**Data for review**.
■ ■ ■ ■ ■ ■ ■
-- ==== Sys2Proof/WellFormed.lean ====
section
/-! DEFINITION. The checks that the types alone do not make.  An `Instr` needs none: the bound of every
operand field (R51, R53) is in its type, so an operand out of range cannot be written down.  What
remains is the overlap of the fields (R51), the choice of the halt word (93_implementation_defined.md
I4), the size of the font (R11) and the length of a ROM (R171). -/

namespace Sys2Proof

/-- "`nn = y ++ n`, `nnn = x ++ y ++ n`" (spec/30_encoding.md R51): the overlapping fields agree. -/
def Fields.wf (d : Fields) : Bool :=
  d.nn == BitVec.ofFin (w := 4) d.y ++ d.n &&
  d.nnn == BitVec.ofFin (w := 4) d.x ++ BitVec.ofFin (w := 4) d.y ++ d.n

/-- A halt word is neither 00E0 nor 00EE and lies in group 0, where the other 34 instructions have no
word (I4: "any other value must be a word outside the 34 conventional instructions"; D3: "it lies in
group 0"). -/
def haltWordOk (w : Word) : Bool :=
  w.extractLsb' 12 4 == 0 && w != 0x00E0 && w != 0x00EE

/-- A font is 80 bytes whose low nibbles are 0 (spec/10_state.md R11). -/
def fontOk (f : List Byte) : Bool :=
  f.length == Config.fontSize && f.all (fun b => b.extractLsb' 0 4 == 0)

/-- A ROM is at most 0xE00 bytes long (spec/70_reset_and_hazards.md R171). -/
def romFits (bytes : List Byte) : Bool :=
  decide (bytes.length ≤ Config.maxRom)

end Sys2Proof
end

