-- ==== Sys2Proof/Tests/Slice0.lean ====
section
/-! SUPPORT. Tests of the model on small states: the checks of WellFormed, the words of every
constructor, one or two steps per instruction, and a witness for the hypotheses of every statement.
Expected results come from the spec: the encodings from 30_encoding.md R54 to R60, the results from the
vectors (V-…) of 95_test_vectors.md or the examples of the instruction rules. -/

namespace Sys2Proof.Tests

open Sys2Proof Sys2Proof.Machine

/-! ### Helpers -/

/-- The outcome is a next state with the property. -/
def answers (o : StepOutcome) (p : State → Bool) : Bool :=
  match o with
  | .next t => p t
  | _ => false

theorem next_of {o : StepOutcome} {p : State → Bool} (h : answers o p = true) :
    ∃ t, o = .next t ∧ p t = true := by
  cases o with
  | next t => exact ⟨t, rfl, h⟩
  | fault k => exact absurd h (by simp [answers])
  | refused r => exact absurd h (by simp [answers])

/-- The state after `initialize` with one word at 0x200, as the vectors start. -/
def start (op : Word) : State := { State.reset with mem := Memory.placeWord [] 0x200 op }

/-- Registers overridden. -/
def withV (l : List (Reg × Byte)) (s : State) : State := l.foldl (fun s p => s.setV p.1 p.2) s

/-- Bytes of memory overridden. -/
def withMem (a : Nat) (bs : List Byte) (s : State) : State := { s with mem := s.mem.writeBytes a bs }

/-- A cell lit. -/
def withCell (X : Fin 64) (Y : Fin 32) (s : State) : State :=
  { s with fb := s.fb.set Y.val (s.fb[Y.val].set X.val true) }

/-- A key down. -/
def withKey (k : Key) (s : State) : State := setKey k true s

/-- The fault of a state: status Faulted, kind, address, opcode. -/
def faulted (k : Fault) (a op : Word) (t : State) : Bool :=
  t.status == .faulted && t.faultKind == some k && t.faultAddr == a && t.faultOpcode == op

/-- The cell (X, Y). -/
def lit (t : State) (X : Fin 64) (Y : Fin 32) : Bool := t.fb[Y.val][X.val]

/-- A font other than the default one. -/
def otherFont : Font := (Config.defaultFont.set 0 0x60).set 79 0

/-! ### WellFormed: one ill-formed term for each check, which the check refuses -/

theorem test_wf_fields_nn :
    Fields.wf { f := 6, x := 0xA, y := 0, n := 0xA, nn := 0x0B, nnn := 0xA0A } = false := by decide
theorem test_wf_fields_nnn :
    Fields.wf { f := 6, x := 0xA, y := 0, n := 0xA, nn := 0x0A, nnn := 0xB0A } = false := by decide
theorem test_wf_fields_of_word : (fieldsOf 0x6A0A).wf = true := by decide
theorem test_wf_halt_group : haltWordOk 0x10FD = false := by decide
theorem test_wf_halt_cls : haltWordOk 0x00E0 = false := by decide
theorem test_wf_halt_ret : haltWordOk 0x00EE = false := by decide
theorem test_wf_halt_default : haltWordOk Config.haltOpcode = true := by decide
theorem test_wf_font_length : fontOk (Config.defaultFontBytes.drop 1) = false := by decide
theorem test_wf_font_low_nibble : fontOk (0xF1 :: Config.defaultFontBytes.drop 1) = false := by decide
theorem test_wf_font_default : fontOk Config.defaultFontBytes = true := by decide
theorem test_wf_rom_too_long : romFits (List.replicate 0xE01 0) = false := by
  rw [romFits, List.length_replicate]; decide
theorem test_wf_rom_longest : romFits (List.replicate 0xE00 0) = true := by
  rw [romFits, List.length_replicate]; decide

/-! ### Decoding: the word of every constructor, bit by bit (R54 to R59) -/

theorem test_decode_fixed :
    decodeWord 0b0000000011100000 = some .cls ∧ decodeWord 0b0000000011101110 = some .ret ∧
    decodeWord 0b0000000011111101 = some .halt := by decide
theorem test_decode_nnn :
    decodeWord 0b0001101010111100 = some (.jp 0xABC) ∧
    decodeWord 0b0010101010111100 = some (.call 0xABC) ∧
    decodeWord 0b1010101010111100 = some (.ldI 0xABC) ∧
    decodeWord 0b1011101010111100 = some (.jpV0 0xABC) := by decide
theorem test_decode_xnn :
    decodeWord 0b0011101000001011 = some (.seImm 0xA 0x0B) ∧
    decodeWord 0b0100101000001011 = some (.sneImm 0xA 0x0B) ∧
    decodeWord 0b0110101000001011 = some (.ldImm 0xA 0x0B) ∧
    decodeWord 0b0111101000001011 = some (.addImm 0xA 0x0B) ∧
    decodeWord 0b1100101000001011 = some (.rnd 0xA 0x0B) := by decide
theorem test_decode_xy_skips :
    decodeWord 0b0101000100100000 = some (.seReg 1 2) ∧
    decodeWord 0b1001000100100000 = some (.sneReg 1 2) := by decide
theorem test_decode_xy_group8 :
    decodeWord 0b1000000100100000 = some (.ldReg 1 2) ∧
    decodeWord 0b1000000100100001 = some (.orReg 1 2) ∧
    decodeWord 0b1000000100100010 = some (.andReg 1 2) ∧
    decodeWord 0b1000000100100011 = some (.xorReg 1 2) ∧
    decodeWord 0b1000000100100100 = some (.addReg 1 2) ∧
    decodeWord 0b1000000100100101 = some (.subReg 1 2) ∧
    decodeWord 0b1000000100100110 = some (.shr 1 2) ∧
    decodeWord 0b1000000100100111 = some (.subn 1 2) ∧
    decodeWord 0b1000000100101110 = some (.shl 1 2) := by decide
theorem test_decode_xyn : decodeWord 0b1101000100100101 = some (.drw 1 2 5) := by decide
theorem test_decode_groupE :
    decodeWord 0b1110001110011110 = some (.skp 3) ∧
    decodeWord 0b1110001110100001 = some (.sknp 3) := by decide
theorem test_decode_groupF :
    decodeWord 0b1111010100000111 = some (.ldVxDT 5) ∧
    decodeWord 0b1111010100001010 = some (.ldVxK 5) ∧
    decodeWord 0b1111010100010101 = some (.ldDTVx 5) ∧
    decodeWord 0b1111010100011000 = some (.ldSTVx 5) ∧
    decodeWord 0b1111010100011110 = some (.addI 5) ∧
    decodeWord 0b1111010100101001 = some (.ldF 5) ∧
    decodeWord 0b1111010100110011 = some (.ldB 5) ∧
    decodeWord 0b1111010101010101 = some (.ldMemVx 5) ∧
    decodeWord 0b1111010101100101 = some (.ldVxMem 5) := by decide
/-- V-DEC-1 to V-DEC-9 and the extended words of R61. -/
theorem test_decode_unsupported :
    ([0x0000, 0x00E1, 0x0123, 0x00FE, 0x00FF, 0x00FB, 0x00FC, 0x00C1, 0x5121, 0x9001, 0x8128, 0x8008,
      0x800F, 0x812D, 0xE09F, 0xE000, 0xE1A0, 0xF000, 0xF030, 0xF075, 0xF085, 0xF154] : List Word).all
      (fun w => decodeWord w == none) = true := by decide
/-- Big-endian, the rest of the bytes kept (R32, R50). -/
theorem test_decode_bytes :
    decode [0x6A, 0x0A, 0x7A, 0x05] = .ok (.ldImm 0xA 0x0A, [0x7A, 0x05]) ∧
    decode [0x51, 0x21] = .error (.unsupportedOpcode 0x5121) ∧ decode [0x6A] = .error .truncated := by
  decide
theorem test_decodeTableWord : decodeTableWord 16 0xD125 = some (.drw 1 2 5) := by decide

/-! ### Control flow -/

/-- V-CF-6. -/
theorem test_ret : answers (step { start 0x00EE with sp := 1, stack := State.reset.stack.set 0 0xABC })
    (fun t => t.pc == 0xABC && t.sp == 0 && t.stack[0] == 0xABC) = true := by decide
/-- V-CF-7. -/
theorem test_ret_underflow : answers (step (start 0x00EE))
    (fun t => faulted .stackUnderflow 0x200 0x00EE t && t.pc == 0x200) = true := by decide
/-- V-CF-23. -/
theorem test_halt : answers (step (start 0x00FD))
    (fun t => t.status == .halted && t.pc == 0x202 && t.faultKind == none) = true := by decide
/-- V-CF-24. -/
theorem test_halt_at_the_top :
    answers (step (withMem 0xFFE [0x00, 0xFD] { State.reset with pc := 0xFFE }))
      (fun t => t.status == .halted && t.pc == 0x1000) = true := by decide
/-- V-CF-2. -/
theorem test_jp : answers (step (start 0x1FFF)) (fun t => t.pc == 0xFFF && t.status == .running) = true := by
  decide
/-- V-CF-4. -/
theorem test_call : answers (step { start 0x2300 with sp := 15 })
    (fun t => t.pc == 0x300 && t.sp == 16 && t.stack[15] == 0x202) = true := by decide
/-- V-CF-5. -/
theorem test_call_overflow : answers (step { start 0x2300 with sp := 16 })
    (fun t => faulted .stackOverflow 0x200 0x2300 t && t.pc == 0x200 && t.sp == 16) = true := by decide
/-- V-CF-8. -/
theorem test_seImm : answers (step (withV [(0xA, 0x0A)] (start 0x3A0A))) (fun t => t.pc == 0x204) = true := by
  decide
/-- V-CF-20. -/
theorem test_seImm_at_the_top :
    answers (step (withMem 0xFFE [0x30, 0x00] { State.reset with pc := 0xFFE }))
      (fun t => t.pc == 0x1002 && t.status == .running) = true := by decide
/-- V-CF-10. -/
theorem test_sneImm_equal : answers (step (withV [(0xA, 0x0A)] (start 0x4A0A))) (fun t => t.pc == 0x202) = true := by
  decide
/-- V-CF-11. -/
theorem test_sneImm : answers (step (withV [(0xA, 0x0B)] (start 0x4A0A))) (fun t => t.pc == 0x204) = true := by
  decide
/-- V-CF-12. -/
theorem test_seReg : answers (step (withV [(1, 7), (2, 7)] (start 0x5120))) (fun t => t.pc == 0x204) = true := by
  decide
/-- V-CF-13. -/
theorem test_seReg_unequal : answers (step (withV [(1, 7), (2, 8)] (start 0x5120))) (fun t => t.pc == 0x202) = true := by
  decide
/-- V-CF-15. -/
theorem test_sneReg : answers (step (withV [(1, 7), (2, 8)] (start 0x9120))) (fun t => t.pc == 0x204) = true := by
  decide
/-- V-CF-17. -/
theorem test_sneReg_same : answers (step (withV [(1, 9)] (start 0x9110))) (fun t => t.pc == 0x202) = true := by
  decide
/-- V-CF-19. -/
theorem test_jpV0 : answers (step (withV [(0, 0xFF)] (start 0xBFFF)))
    (fun t => t.pc == 0x10FE && t.status == .running) = true := by decide
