/-! ### The round trip -/

theorem execAll_append (is js : List Instr) (s : State) :
    execAll (is ++ js) s =
      match execAll is s with
      | .next t => execAll js t
      | .fault f => .fault f
      | .refused r => .refused r := by
  induction is generalizing s with
  | nil => rfl
  | cons i is ih =>
    simp only [List.cons_append, execAll]
    cases exec i s with
    | next t => exact ih t
    | fault | refused => rfl

theorem execAll_cons {i : Instr} (is : List Instr) (h : exec i s = .next t) : execAll (i :: is) s = execAll is t := by
  rw [execAll, h]

/-- Packets that fit into a queue enqueue one after another, and the list grows by their payloads. -/
theorem execAll_enqueues (name : QueueName) (ps : List (Byte × List Byte)) (s : State) (hc : s.cfg.Wf)
    (hq : (s.queue name).Wf s.cfg) (hroom : (s.queue name).count s.cfg + ps.length < s.cfg.qdepth)
    (hps : ∀ p ∈ ps, p.2.length ≤ s.cfg.maxLen) :
    ∃ t, execAll (ps.map fun p => .qEnqueue name p.1 (BitVec.ofNat 8 p.2.length) p.2) s = .next t ∧ t.cfg = s.cfg ∧
      (t.queue name).Wf s.cfg ∧
      (t.queue name).contents s.cfg = (s.queue name).contents s.cfg ++ ps.map fun p => p.2.map some := by
  induction ps generalizing s with
  | nil => exact ⟨s, rfl, rfl, hq, by simp⟩
  | cons p ps ih =>
    obtain ⟨st, payload⟩ := p
    rw [List.length_cons] at hroom
    have hbytes : payload.length ≤ s.cfg.maxLen := hps _ List.mem_cons_self
    have hlen : payload.length = (BitVec.ofNat 8 payload.length).toNat := by
      obtain ⟨-, -, -, hmax⟩ := hc
      rw [BitVec.toNat_ofNat, Nat.mod_eq_of_lt (by omega)]
    have hfits : (BitVec.ofNat 8 payload.length).toNat ≤ s.cfg.maxLen := hlen ▸ hbytes
    have hnotFull : qIsFull s.cfg (s.queue name) = false := by
      rw [Bool.eq_false_iff, ne_eq, isFull_iff_count hq.headInRange hq.tailInRange]
      omega
    have hexec := exec_qEnqueue_of_room (st := st) (payload := payload) hfits hnotFull hq.tailInRange
    have hcontents := contents_appended (p := Packet.ofBytes st (BitVec.ofNat 8 payload.length) payload)
      (d := s.draws) hq hfits hnotFull
    have hcount := count_appended (p := Packet.ofBytes st (BitVec.ofNat 8 payload.length) payload)
      (d := s.draws) hq hnotFull
    rw [body_ofBytes st _ payload s.draws hlen] at hcontents
    obtain ⟨t, ht, hcfg, hwf, hlist⟩ := ih
      (fresh ({ s with primOk := true }.setQueue name
        ((s.queue name).appended s.cfg (Packet.ofBytes st (BitVec.ofNat 8 payload.length) payload) s.draws)))
      (by simpa using hc)
      (by simpa using appended_wf hq hfits hnotFull)
      (by simp only [fresh_queue, fresh_cfg, queue_setQueue_same, setQueue_cfg, hcount]; omega)
      (by simpa using fun p hp => hps p (List.mem_cons_of_mem _ hp))
    simp only [fresh_queue, fresh_cfg, queue_setQueue_same, setQueue_cfg] at hcfg hwf hlist
    refine ⟨t, ?_, hcfg, hwf, ?_⟩
    · rw [List.map_cons, execAll_cons _ hexec, ht]
    · rw [hlist, hcontents]
      simp

/-- R32: the packet has status 0 and, as its payload, the defined bytes of an entry. -/
def Packet.Shows (p : Packet) (entry : List (Option Byte)) : Prop :=
  p.status = 0 ∧ p.length.toNat = entry.length ∧ ∀ j < entry.length, entry[j]? = some (Memory.read p.payload j)
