-- ==== Sys2Proof/Syntax.lean ====
section
/-! DEFINITION. The six commands of XMG (spec/30_encoding.md R83; spec/opcode_table.json), one constructor a row. -/

namespace Sys2Proof

/-- A command. `len` is the operand LEN, the host-declared seed length in bytes, as the integer R82 makes of it. -/
inductive Instr where
  | nop                        -- NOP, R200
  | loadSeed (len : Nat)       -- LOAD_SEED, R123
  | step                       -- STEP, R103
  | genSeeded (len : Nat)      -- GEN_SEEDED, R146
  | genContinue                -- GEN_CONTINUE, R147
  | abort                      -- ABORT, R201
deriving DecidableEq, Repr

end Sys2Proof
end

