-- ==== Sys2Proof/Machine/Ops.lean ====
section
/-! DEFINITION. The operations that commands and micro-steps share: the command error (spec/60_exceptions.md R224, in place
of the exception entry that XMG does not have, R228), the draw (spec/40_prng_engine.md R102), the seed load
(spec/41_seed_loader.md R121), the start of a generation (spec/42_matrix_generator.md R146, R147), its stop
(spec/44_control.md R201) and reset (spec/70_reset_and_hazards.md R251). -/

namespace Sys2Proof.Machine

/-- R225: write ERR. -/
def State.setErr (s : State) (e : ErrCode) : State := { s with ERR := e }

/-- R224: `fail(code)`: ERR takes the code, and nothing else changes. -/
def State.fail (s : State) (e : ErrCode) : State := s.setErr e

/-- R85, check 2: a data command runs only in PHASE = IDLE; otherwise it fails with BUSY. -/
def whenIdle (s : State) (k : Host.Outcome State Fault Refusal) : Host.Outcome State Fault Refusal :=
  if s.PHASE = .idle then k else .next (s.fail .busy)

/-- R122, check 3: a seed load of a length other than 32 fails before any state is touched. -/
def whenLength (len : Nat) (s : State) (k : Host.Outcome State Fault Refusal) : Host.Outcome State Fault Refusal :=
  if len = Config.seedBytes then k else .next (s.fail .invalidSeedLength)

/-- R103, R147, check 3: a command that draws from S needs SEEDED = 1. -/
def whenSeeded (s : State) (k : Host.Outcome State Fault Refusal) : Host.Outcome State Fault Refusal :=
  if s.SEEDED then k else .next (s.fail .notSeeded)

/-- R102: the state that a draw from `p` leaves. -/
def State.drawn (s : State) (p : Prng) : State :=
  { s with S := some (xoshiro p).2, OUT := some (xoshiro p).1, OUT_VALID := true }

/-- R102: `Draw()`, then `k` with the value drawn and the state left; UNWRITTEN_READ where S holds no value (R36). -/
def withDraw (s : State) (k : Word → State → Host.Outcome State Fault Refusal) : Host.Outcome State Fault Refusal :=
  match s.S with
  | some p => k (xoshiro p).1 (s.drawn p)
  | none => .fault .unwrittenRead

/-- R121: `SeedLoad()`. -/
def State.seedLoad (s : State) : State := { s with S := some (prngOfSeed s.SEED), SEEDED := true }

/-- R146, R147: the acceptance of a generation, ERR apart. -/
def State.startGeneration (s : State) : State :=
  { s with MATRIX_VALID := false, ATTEMPTS := 0, ROW := 0, BLK := 0, PHASE := .fill }

/-- R201: the end of a running generation, ERR apart. -/
def State.stopGeneration (s : State) : State := { s with PHASE := .idle, ROW := 0, BLK := 0 }

/-- R251: XMG takes its reset values. What the host still has to do, the order of steps, what the host has seen and the
rank checker are no part of XMG, and stay. -/
def State.resetDevice (s : State) : State :=
  { State.reset with host := s.host, turns := s.turns, log := s.log, rankTable := s.rankTable }

/-- R59: a seed staging register takes a value. -/
def State.setSeed (s : State) (w : Fin 4) (v : Word) : State := { s with SEED := s.SEED.set w.val v }

/-- R87, R220: the host sees the outcome of an access. -/
def State.record (s : State) (r : Response) : State := { s with log := r :: s.log }

end Sys2Proof.Machine
end

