-- ==== Sys2Proof/Machine/Step.lean ====
section
/-! DEFINITION. One step of the total order of R62: a host operation, an engine micro-step, or nothing where the agent
whose step it is has nothing to do. -/

namespace Sys2Proof.Machine

/-- One step (R62). -/
def step (s : State) : Host.Outcome State Fault Refusal := agentStep (nextAgent s) s.takeTurn

/-- The command word whose bits are `w` is what the host writes to CMD in the very next step (R80: a command comes as a
CMD write and no other way). -/
def State.withFetchWord (s : State) (nbits w : Nat) : State :=
  { s with
    host := HostOp.write Reg.cmd.offset 8 (BitVec.ofNat 64 (w % 2 ^ nbits)) :: s.host
    turns := Agent.host :: s.turns }

end Sys2Proof.Machine
end

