-- ==== Sys2Proof/Certificates/Slice0/Obligations.lean ====
section
/-! DEFINITION. The statements about XMG, for the provers. Each docstring names the rule of spec/ that it states, or what
it is derived from. -/

open Sys2Proof Sys2Proof.Machine

/-! ### Encoding (spec/30_encoding.md) -/

/-- R81 to R84: no bit of a command is lost on its way through the command word. -/
def Obligations.DecodeOfEncodeIsTheCommand : Prop :=
  ∀ i : Instr, i.wf = true → decode (encode i) = .command i

/-- R81 to R84: a command has one word only, and every command that decoding gives is well formed. -/
def Obligations.EncodeOfDecodeIsTheWord : Prop :=
  ∀ (w : Word) (i : Instr), decode w = .command i → i.wf = true ∧ encode i = w

/-- R84: decoding, on the word's digits as a number, and its last sentence on the table of match and mask (R83). -/
def Obligations.DecodeFollowsTheOpcodeMap : Prop :=
  ∀ w : Word,
    let op := w.toNat % 2 ^ 4
    let rsv0 := w.toNat / 2 ^ 4 % 2 ^ 4
    let len := w.toNat / 2 ^ 8 % 2 ^ 16
    let rsv1 := w.toNat / 2 ^ 24
    let isBad := ∃ why, decode w = .bad why
    (rsv0 ≠ 0 ∨ rsv1 ≠ 0 → isBad) ∧
    (rsv0 = 0 → rsv1 = 0 →
      (op = 0x0 → len = 0 → decode w = .command .nop) ∧ (op = 0x0 → len ≠ 0 → isBad) ∧
      (op = 0x1 → decode w = .command (.loadSeed len)) ∧
      (op = 0x2 → len = 0 → decode w = .command .step) ∧ (op = 0x2 → len ≠ 0 → isBad) ∧
      (op = 0x3 → decode w = .command (.genSeeded len)) ∧
      (op = 0x4 → len = 0 → decode w = .command .genContinue) ∧ (op = 0x4 → len ≠ 0 → isBad) ∧
      (op = 0xF → len = 0 → decode w = .command .abort) ∧ (op = 0xF → len ≠ 0 → isBad) ∧
      (0x5 ≤ op → op ≤ 0xE → isBad)) ∧
    ((∃ i, decode w = .command i) ↔ ∃ r ∈ opcodeTable, r.hits w = true) ∧
    (∀ r₁ ∈ opcodeTable, ∀ r₂ ∈ opcodeTable, r₁.hits w = true → r₂.hits w = true → r₁ = r₂)

/-- R86: the reserved and illegal words, and what executing one does, in every phase. -/
def Obligations.ReservedWordsOnlySetBadCommand : Prop :=
  ∀ (w : Word) (s : State),
    (0x5 ≤ w.toNat % 2 ^ 4 ∧ w.toNat % 2 ^ 4 ≤ 0xE) ∨ w.toNat / 2 ^ 4 % 2 ^ 4 ≠ 0 ∨ w.toNat / 2 ^ 24 ≠ 0 ∨
      (w.toNat / 2 ^ 8 % 2 ^ 16 ≠ 0 ∧ w.toNat % 2 ^ 4 ∈ [0x0, 0x2, 0x4, 0xF]) →
    (∃ why, decode w = .bad why) ∧ execute w s = .next { s with ERR := .badCommand }

/-- R83: words written out from the fields of R81, and illegal ones (spec/95_test_vectors.md, 2.6). -/
def Obligations.WrittenOutWordsDecode : Prop :=
  decode 0x0000000000000000 = .command .nop ∧ decode 0x0000000000002001 = .command (.loadSeed 32) ∧
  decode 0x0000000000FFFF01 = .command (.loadSeed 65535) ∧ decode 0x0000000000000002 = .command .step ∧
  decode 0x0000000000002003 = .command (.genSeeded 32) ∧ decode 0x0000000000000004 = .command .genContinue ∧
  decode 0x000000000000000F = .command .abort ∧ decode 0x0000000000000102 = .bad .lengthNotZero ∧
  decode 0x0000000000000012 = .bad .reservedBits ∧ decode 0x0000000001000000 = .bad .reservedBits ∧
  decode 0x0000000000000005 = .bad .reservedOpcode ∧ decode 0x000000000000000E = .bad .reservedOpcode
■ ■ ■ ■ ■ ■ ■
**What is required**. Your answer must consist solely of the lines above between the line holding "(op = 0x0 → len = 0" and the line holding "decode 0x0000000000000000 = .command", inclusive, copied exactly.

**Written response**.
      (op = 0x0 → len = 0 → decode w = .command .nop) ∧ (op = 0x0 → len ≠ 0 → isBad) ∧
      (op = 0x1 → decode w = .command (.loadSeed len)) ∧
      (op = 0x2 → len = 0 → decode w = .command .step) ∧ (op = 0x2 → len ≠ 0 → isBad) ∧
      (op = 0x3 → decode w = .command (.genSeeded len)) ∧
      (op = 0x4 → len = 0 → decode w = .command .genContinue) ∧ (op = 0x4 → len ≠ 0 → isBad) ∧
      (op = 0xF → len = 0 → decode w = .command .abort) ∧ (op = 0xF → len ≠ 0 → isBad) ∧
      (0x5 ≤ op → op ≤ 0xE → isBad)) ∧
    ((∃ i, decode w = .command i) ↔ ∃ r ∈ opcodeTable, r.hits w = true) ∧
    (∀ r₁ ∈ opcodeTable, ∀ r₂ ∈ opcodeTable, r₁.hits w = true → r₂.hits w = true → r₁ = r₂)

/-- R86: the reserved and illegal words, and what executing one does, in every phase. -/
def Obligations.ReservedWordsOnlySetBadCommand : Prop :=
  ∀ (w : Word) (s : State),
    (0x5 ≤ w.toNat % 2 ^ 4 ∧ w.toNat % 2 ^ 4 ≤ 0xE) ∨ w.toNat / 2 ^ 4 % 2 ^ 4 ≠ 0 ∨ w.toNat / 2 ^ 24 ≠ 0 ∨
      (w.toNat / 2 ^ 8 % 2 ^ 16 ≠ 0 ∧ w.toNat % 2 ^ 4 ∈ [0x0, 0x2, 0x4, 0xF]) →
    (∃ why, decode w = .bad why) ∧ execute w s = .next { s with ERR := .badCommand }

/-- R83: words written out from the fields of R81, and illegal ones (spec/95_test_vectors.md, 2.6). -/
def Obligations.WrittenOutWordsDecode : Prop :=
  decode 0x0000000000000000 = .command .nop ∧ decode 0x0000000000002001 = .command (.loadSeed 32) ∧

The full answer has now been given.